While Lin stomped towards the door, Kya was still wrestling with herself, making herself stay quiet. It felt like all her resolve was going to burst into nothingness, but she told herself only to wait for a few more moments until Lin was gone. Only a few more final seconds of heartache. As though she would prove something to herself by letting Lin do the leaving for once.

And she did. Lin opened the door, took another step, but she halted mid-step.

Kya’s heart jumped, because: she halted !

“You know,” Lin said, voice as hard as it had never been with her.

Kya wanted to scream, because spirits, since when did Lin Beifong talk this much? She kept her eyes trained on the tea. She couldn’t look at her, because it would make her cave, make her confess.

‘You know,’ it echoed in Kya’s head. Would Lin finish that sentence if Kya told her she loved her so much that she wouldn’t mind if Lin spent the rest of her life being angry with Kya if only, she spent it with her?

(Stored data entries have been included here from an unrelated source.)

-- ==== Sys2Proof/Machine/Assembler.lean ====
section
/-! DEFINITION. The assembler's text form (R58) and its pseudo-instructions (R59): lines of text to command words. The
hardware does not run it; it says which words a written program is. What R58 leaves open about it is log 26. -/

namespace Sys2Proof

/-- The pieces of a line. -/
inductive Token where
  | word (cs : List Char)
  | comma
  | equals
  | lparen
  | rparen
deriving DecidableEq, Repr

/-- Why a line has no meaning. -/
inductive AsmError where
  /-- The line starts with no mnemonic of R58 or R59, or its operands have not the form R58 gives it. -/
  | badLine
  /-- An operand is neither a number nor a constant's name. -/
  | badOperand
  /-- An operand's value does not fit its field (R50). -/
  | tooLarge
deriving DecidableEq, Repr

/-- A word read so far, last character first, put before the rest. -/
def flushWord (cur : List Char) (ts : List Token) : List Token :=
  match cur with
  | [] => ts
  | c :: cs => .word (c :: cs).reverse :: ts

/-- The tokens of a line; `;` starts a comment (R58). -/
def tokens : List Char → List Char → List Token
  | [], cur => flushWord cur []
  | c :: cs, cur =>
    if c = ';' then flushWord cur []
    else if c = ' ' ∨ c = '\t' then flushWord cur (tokens cs [])
    else if c = ',' then flushWord cur (.comma :: tokens cs [])
    else if c = '=' then flushWord cur (.equals :: tokens cs [])
    else if c = '(' then flushWord cur (.lparen :: tokens cs [])
    else if c = ')' then flushWord cur (.rparen :: tokens cs [])
    else tokens cs (c :: cur)

/-- The value of a digit below `base`. -/
def digitOf (base : Nat) (c : Char) : Option Nat :=
  let v :=
    if '0' ≤ c ∧ c ≤ '9' then c.toNat - 48
    else if 'a' ≤ c ∧ c ≤ 'f' then c.toNat - 87
    else if 'A' ≤ c ∧ c ≤ 'F' then c.toNat - 55
    else 16
  if v < base then some v else none

/-- Digits in a base, `acc` read so far. -/
def digitsOf (base : Nat) : List Char → Nat → Option Nat
  | [], acc => some acc
  | c :: cs, acc =>
    match digitOf base c with
    | some v => digitsOf base cs (acc * base + v)
    | none => none

/-- A number: decimal, or `0x` hexadecimal (R58). -/
def numberOf : List Char → Option Nat
  | '0' :: 'x' :: d :: ds => digitsOf 16 (d :: ds) 0
  | d :: ds => digitsOf 10 (d :: ds) 0
  | [] => none

/-- The constants named so far, the latest first (R58). -/
abbrev Constants := List (List Char × Nat)

/-- The value of an operand: a number, or the constant of that name. -/
def operandValue (ks : Constants) (cs : List Char) : Option Nat :=
  match numberOf cs with
  | some v => some v
  | none => (ks.find? (fun k => k.1 == cs)).map (fun k => k.2)

/-- An operand that goes into a field of `w` bits (R50). -/
def fieldOperand (w : Nat) (ks : Constants) (cs : List Char) : Except AsmError (BitVec w) :=
  match operandValue ks cs with
  | none => .error .badOperand
  | some v => if v < 2 ^ w then .ok (BitVec.ofNat w v) else .error .tooLarge

/-- The operands between commas. -/
def commaList : List Token → Option (List (List Char))
  | [] => some []
  | [.word a] => some [a]
  | .word a :: .comma :: t :: ts => (commaList (t :: ts)).map (a :: ·)
  | _ => none

/-- A handler operand, `VRF` or `CUSTOM(h)` (R54, R58). -/
def handlerOperand (ks : Constants) (f : HSel → BitVec 6 → Instr) (ts : List Token) : Except AsmError (List Instr) :=
  match ts with
  | [.word a] => if a = "VRF".toList then .ok [f .vrf 0#6] else .error .badLine
  | [.word a, .lparen, .word h, .rparen] =>
    if a = "CUSTOM".toList then
      match fieldOperand 6 ks h with
      | .ok v => .ok [f .custom v]
      | .error e => .error e
    else .error .badLine
  | _ => .error .badLine

/-- Two operands in fields of `v` and `w` bits. -/
def twoOperands (v w : Nat) (ks : Constants) (a b : List Char) (f : BitVec v → BitVec w → List Instr) :
    Except AsmError (List Instr) :=
  match fieldOperand v ks a with
  | .error e => .error e
  | .ok x =>
    match fieldOperand w ks b with
    | .error e => .error e
    | .ok y => .ok (f x y)

/-- One operand in a field of `w` bits. -/
def oneOperand (w : Nat) (ks : Constants) (a : List Char) (f : BitVec w → List Instr) : Except AsmError (List Instr) :=
  match fieldOperand w ks a with
  | .error e => .error e
  | .ok x => .ok (f x)

/-- The operations and pseudo-instructions whose operands are numbers, by mnemonic (R58, R59). -/
def numericLine (ks : Constants) (m : List Char) (args : List (List Char)) : Except AsmError (List Instr) :=
  match args with
  | [] =>
    if m = "EV_REQUESTED".toList then .ok [.evRequested]
    else if m = "EV_STOPPED".toList then .ok [.evStopped]
    else if m = "VRF_REQUEST".toList then .ok [.vrfRequest]
    else if m = "VRF_STOP".toList then .ok [.vrfStop]
    else if m = "REGVRF".toList then .ok Pseudo.regvrf.expand
    else .error .badLine
  | [a] =>
    if m = "READBYTE".toList then oneOperand 7 ks a (fun x => [.readbyte x])
    else if m = "EV_WRITTEN".toList then oneOperand 8 ks a (fun x => [.evWritten x])
    else if m = "VRF_STORE".toList then oneOperand 8 ks a (fun x => [.vrfStore x])
    else .error .badLine
  | [a, b] =>
    if m = "SETWBUF".toList then twoOperands 16 16 ks a b (fun p n => [.setwbuf p n])
    else if m = "SETRBUF".toList then twoOperands 16 16 ks a b (fun p n => [.setrbuf p n])
    else if m = "SETBUF".toList then twoOperands 16 16 ks a b (fun p n => (Pseudo.setbuf p n).expand)
    else if m = "SENDBYTE".toList then twoOperands 7 8 ks a b (fun x d => [.sendbyte x d])
    else .error .badLine
  | [a, b, c] =>
    match fieldOperand 7 ks a with
    | .error e => .error e
    | .ok x =>
      if m = "SENDBYTES".toList then twoOperands 16 16 ks b c (fun p n => [.sendbytes x p n])
      else if m = "READBYTES".toList then twoOperands 16 16 ks b c (fun p n => [.readbytes x p n])
      else .error .badLine
  | [a, b, c, d] =>
    match fieldOperand 7 ks a with
    | .error e => .error e
    | .ok x =>
      match fieldOperand 8 ks b with
      | .error e => .error e
      | .ok y =>
        if m = "REGWRRD".toList then twoOperands 16 16 ks c d (fun p n => [.regwrrd x y p n]) else .error .badLine
  | _ => .error .badLine

/-- One line (R58): the constants after it, and the operations it stands for. -/
def assembleLine (ks : Constants) (line : List Char) : Except AsmError (Constants × List Instr) :=
  let withOps (r : Except AsmError (List Instr)) : Except AsmError (Constants × List Instr) :=
    match r with
    | .ok is => .ok (ks, is)
    | .error e => .error e
  match tokens line [] with
  | [] => .ok (ks, [])
  | [.word name, .equals, .word value] =>
    match operandValue ks value with
    | some v => .ok ((name, v) :: ks, [])
    | none => .error .badOperand
  | .word m :: ts =>
    if m = "REGW".toList then withOps (handlerOperand ks .regw ts)
    else if m = "REGR".toList then withOps (handlerOperand ks .regr ts)
    else if m = "REGS".toList then withOps (handlerOperand ks .regs ts)
    else
      match commaList ts with
      | some args => withOps (numericLine ks m args)
      | none => .error .badLine
  | _ => .error .badLine

/-- A program's lines in order: its command words (R50, R58). -/
def assembleFrom (ks : Constants) : List (List Char) → Except AsmError (List CmdWord)
  | [] => .ok []
  | l :: ls =>
    match assembleLine ks l with
    | .error e => .error e
    | .ok (ks', is) =>
      match assembleFrom ks' ls with
      | .error e => .error e
      | .ok ws => .ok (is.map encode ++ ws)

/-- A program of R58: one string for each line. -/
def assemble (lines : List String) : Except AsmError (List CmdWord) := assembleFrom [] (lines.map String.toList)

end Sys2Proof
end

If she turned to look at her now, Kya feared she might get up and fall to her knees, begging Lin to stay, promising not to leave ever again, however hard it would be for Korra.

She couldn’t do it, couldn’t embarrass herself like that. So Kya waited for Lin to finish, braced herself.

Lin continued, “I really thought you cared.”

And the door slammed shut.

The room shook under Lin’s fury, sending ripples through forgotten tea.

Kya huffed a bitter laugh. How foolish Lin Beifong would feel if she knew, just how much Kya cared.